>>
-- ==== Sys2Proof/Machine/Legs.lean ====
section
/-! DEFINITION. The EMBED, RERANK and PACK legs and the completion of a leg (R28 to R33, R317 to R322, R409). -/

namespace Sys2Proof.Machine

/-- The current leg of a request is `k`, has started and is not complete. -/
def Request.inLeg (r : Request) (k : Nat) : Bool := r.legs.head? == some k && r.started && !r.ready

/-- EMBED_LEG (R29, R316): the embedding model's output for the query tokens is `vec`; a poisoned word ends the request. -/
def execEmbedLeg (n : Nat) (vec : List W32) (bad : Bool) (s : State) : Host.Outcome State Fault Refusal :=
  match s.req n with
  | none => .next s
  | some r =>
    if !r.inLeg 2 ∨ s.blocked (islSequencer r.home) then .next s
    else if s.inputFault r then .next (s.endAt n 0x31 (islSequencer r.home))
    else if bad then .next (s.endAt n 0x40 (islSequencer r.home) true)
    else .next (s.modReq n fun q => { q with vector := vec, ready := true })

/-! RERANK (R317). -/

/-- Passage `id` of a RAG request's directory, tokenized and cut (R311, R316, R285). -/
def State.ragPassage (r : Request) (v : Vocab) (id : Nat) (s : State) : Except GErr (TextItem × State) := do
  let (e, s) ← s.unitRead r.tent (dPassageAddr r.desc + 16 * id) 16
  let n := field e 8 4
  if 4194304 < n then throw (.broken (dPassageAddr r.desc + 16 * id))
  let (b, s) ← (if n = 0 then pure ([], s) else s.unitRead r.tent (field e 0 8) n)
  let k := tokenizeItem v b (s.passageLimit r)
  if k.bad then throw (.poison (field e 0 8))
  pure ({ id := id, tokens := k.tokens }, s.noteItem r k)

/-- The passages of a RAG request's first entries. -/
def State.ragPassages (r : Request) (v : Vocab) : List Nat → State → Except GErr (List TextItem × State)
  | [], s => pure ([], s)
  | i :: is, s => do
    let (p, s) ← State.ragPassage r v i s
    let (ps, s) ← State.ragPassages r v is s
    pure (p :: ps, s)

/-- The passages that RERANK scores (R316, R317). -/
def State.rerankPassages (s : State) (r : Request) (v : Vocab) : Except GErr (List TextItem × State) :=
  if r.kind = 3 then pure (r.passages, s)
  else State.ragPassages r v ((r.list.entries.take (dRerankDepth r.desc)).map (·.id)) s

/-- Condition flags of a result list (R340). -/
def ResList.conditions (l : ResList) : Nat :=
  (if l.short then 1 else 0) + (if l.tied then 2 else 0) + (if l.nans = 0 then 0 else 0x100)

/-- RERANK_LEG (R317): the pairs are built and the re-ranker's FP32 scores, in pair order, are `scores`; they are ordered
largest-first. -/
def execRerankLeg (n : Nat) (scores : List PWord) (s : State) : Host.Outcome State Fault Refusal :=
  match s.req n with
  | none => .next s
  | some r =>
    if !r.inLeg 5 ∨ s.blocked (islSequencer r.home) then .next s
    else
      let isl := islSequencer r.home
      let v := s.reqVocab r
      let res : Except GErr (List TElem × List TextItem × State) := do
        let (es, s) ← s.readTemplate r.tent (dPair r.desc) v.image 1
        let (ps, s) ← s.rerankPassages r v
        pure (es, ps, s)
      match res with
      | .error e => .next (s.unitFail n r.tent isl e)
      | .ok (es, ps, s) =>
        let slot := if r.kind = 3 then dModel r.desc else dRerankSlot r.desc
        if ps.any fun p => decide (s.modelMax r.tent slot < (buildPrompt es r.query [p.tokens]).length) then
          .next (s.endAt n 0x31 isl)
        else if scores.length ≠ ps.length then .next s
        else if scores.any (·.poison) then .next (s.endAt n 0x40 isl true)
        else
          let k := if r.kind = 3 then dPassages r.desc else dRerankDepth r.desc
          let l := selectTop 0 false k ((scores.zip ps).map fun x => (x.1.data.toNat, x.2.id))
          .next ((s.raise n l.conditions).modReq n fun q => { q with passages := ps, list := l, ready := true })

/-! PACK (R321, R319). -/

/-- Tokens of a passage of a request. -/
def Request.passageTokens (r : Request) (id : Nat) : List Nat :=
  ((r.passages.find? (·.id == id)).map (·.tokens)).getD []

/-- The returned passages of R319: 16 bytes each. -/
def packedBytes (l : List (Nat × W32 × Nat)) : List Byte :=
  l.flatMap fun e => leBytes 8 e.1 ++ leBytes 4 e.2.1.toNat ++ leBytes 4 e.2.2

/-- PACK_LEG (R321, R322). -/
def execPackLeg (n : Nat) (s : State) : Host.Outcome State Fault Refusal :=
  match s.req n with
  | none => .next s
  | some r =>
    if !r.inLeg 6 ∨ s.blocked (islKerf r.kerf) then .next s
    else
      let isl := islKerf r.kerf
      match s.readTemplate r.tent (dTemplate r.desc) (s.reqVocab r).image 1 with
      | .error e => .next (s.unitFail n r.tent isl e)
      | .ok (es, s) =>
        let fixed := fixedTokens es r.query
        if dBudget r.desc < fixed then .next (s.endAt n 0x31 isl)
        else
          let ranked := r.list.entries.map fun e => (e, r.passageTokens e.id)
          let kept := ranked.take (packRun (dBudget r.desc) (separator es) fixed (ranked.map (·.2)))
          .next (s.modReq n fun q => { q with
            packed := kept.map fun e => (e.1.id, e.1.score, e.2.length)
            prompt := buildPrompt es r.query (kept.map (·.2)), ready := true })

/-! Completion (R31, R335, R409). -/

/-- The result bytes of a request of a kind other than GENERATE and RAG (R318). -/
def Request.resultBytes (r : Request) : List Byte :=
  match r.kind with
  | 1 => r.vector.flatMap fun x => leBytes 4 x.toNat
  | 2 => if r.result = [] then r.list.bytes ++ r.stats else r.result
  | 3 => r.list.bytes
  | 6 => r.query.flatMap fun t => leBytes 4 t
  | 8 => r.result
  | _ => []

/-- The leg data that a completed leg journals, with its LEG code (R408, R409); an INDEX_MUTATE has no result bytes
(R318). -/
def Request.legData (r : Request) (st : Stamp) : List (Nat × List Byte) :=
  (match r.legs.headD 0 with
    | 4 => [(1, if r.result = [] then r.list.bytes ++ r.stats else r.result)]
    | 5 => [(2, r.list.bytes)]
    | 6 => [(3, (r.packed.flatMap fun e => leBytes 8 e.1) ++ leBytes 4 r.prompt.length ++
        leBytes 16 ((Config.sha3 (r.prompt.flatMap fun t => leBytes 4 t)).toNat % 2 ^ 128))]
    | 9 => [(5, if r.result = [] then st.bytes else r.result)]
    | _ => []) ++
  (if r.legs.length = 1 ∧ !genKind r.kind ∧ r.kind ≠ 7 then [(4, r.resultBytes)] else [])

/-- Records that a completed leg composes: the result, or the passages returned (R318, R319). -/
def Request.legRecords (r : Request) (st : Stamp) : List StrmRec :=
  if r.legs.headD 0 = 6 ∧ (dFlags r.desc).testBit 1 then resultRecords st.tick (packedBytes r.packed)
  else if r.legs.length = 1 ∧ !genKind r.kind then resultRecords st.tick r.resultBytes
  else []

/-- Journal a completed leg's data (R409), none for a VOLATILE tent (R410). -/
def State.journalLeg (s : State) (r : Request) (st : Stamp) : State :=
  if s.durability r.tent = 0 then s
  else (r.legData st).foldl (fun s d => s.sendJournal (s.jrecFor r st (.leg d.1 d.2))) s

/-- The request with its completed leg taken away: the next leg, or the natural end OK_DONE. -/
def Request.nextLeg (r : Request) (st : Stamp) (covered : Bool) : Request :=
  let recs := r.legRecords st
  let r := { r with
    groups := if recs = [] then r.groups else r.groups ++ ([⟨recs, st, covered, none, false, 0⟩] : List PubGroup) }
  if r.legs.length = 1 ∧ !genKind r.kind then r.end_ 0 st
  else { r with legs := r.legs.drop 1, started := false, ready := false }

/-- LEG_COMPLETE (R31, R335, R409). -/
def execLegComplete (n : Nat) (s : State) : Host.Outcome State Fault Refusal :=
  match s.req n with
  | none => .next s
  | some r =>
    if !r.ready ∨ r.legs = [] ∨ r.ended.isSome ∨ s.blocked r.legIsland then .next s
    else if r.resultBad then .next (s.endAt n 0x40 r.legIsland true)
    else
      let (st, s) := s.originate r.legIsland
      let s := ((s.traceAt st 0x12 r.tent (r.legs.headD 0) n).journalLeg r st).endCut n st
      let s := s.modReq n fun q => q.nextLeg st (s.durability r.tent == 0)
      .next (s.legReady n)

end Sys2Proof.Machine
end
<<
From the data above, copy each line with the string "image" in it.

→ Task output
        let (es, s) ← s.readTemplate r.tent (dPair r.desc) v.image 1
      match s.readTemplate r.tent (dTemplate r.desc) (s.reqVocab r).image 1 with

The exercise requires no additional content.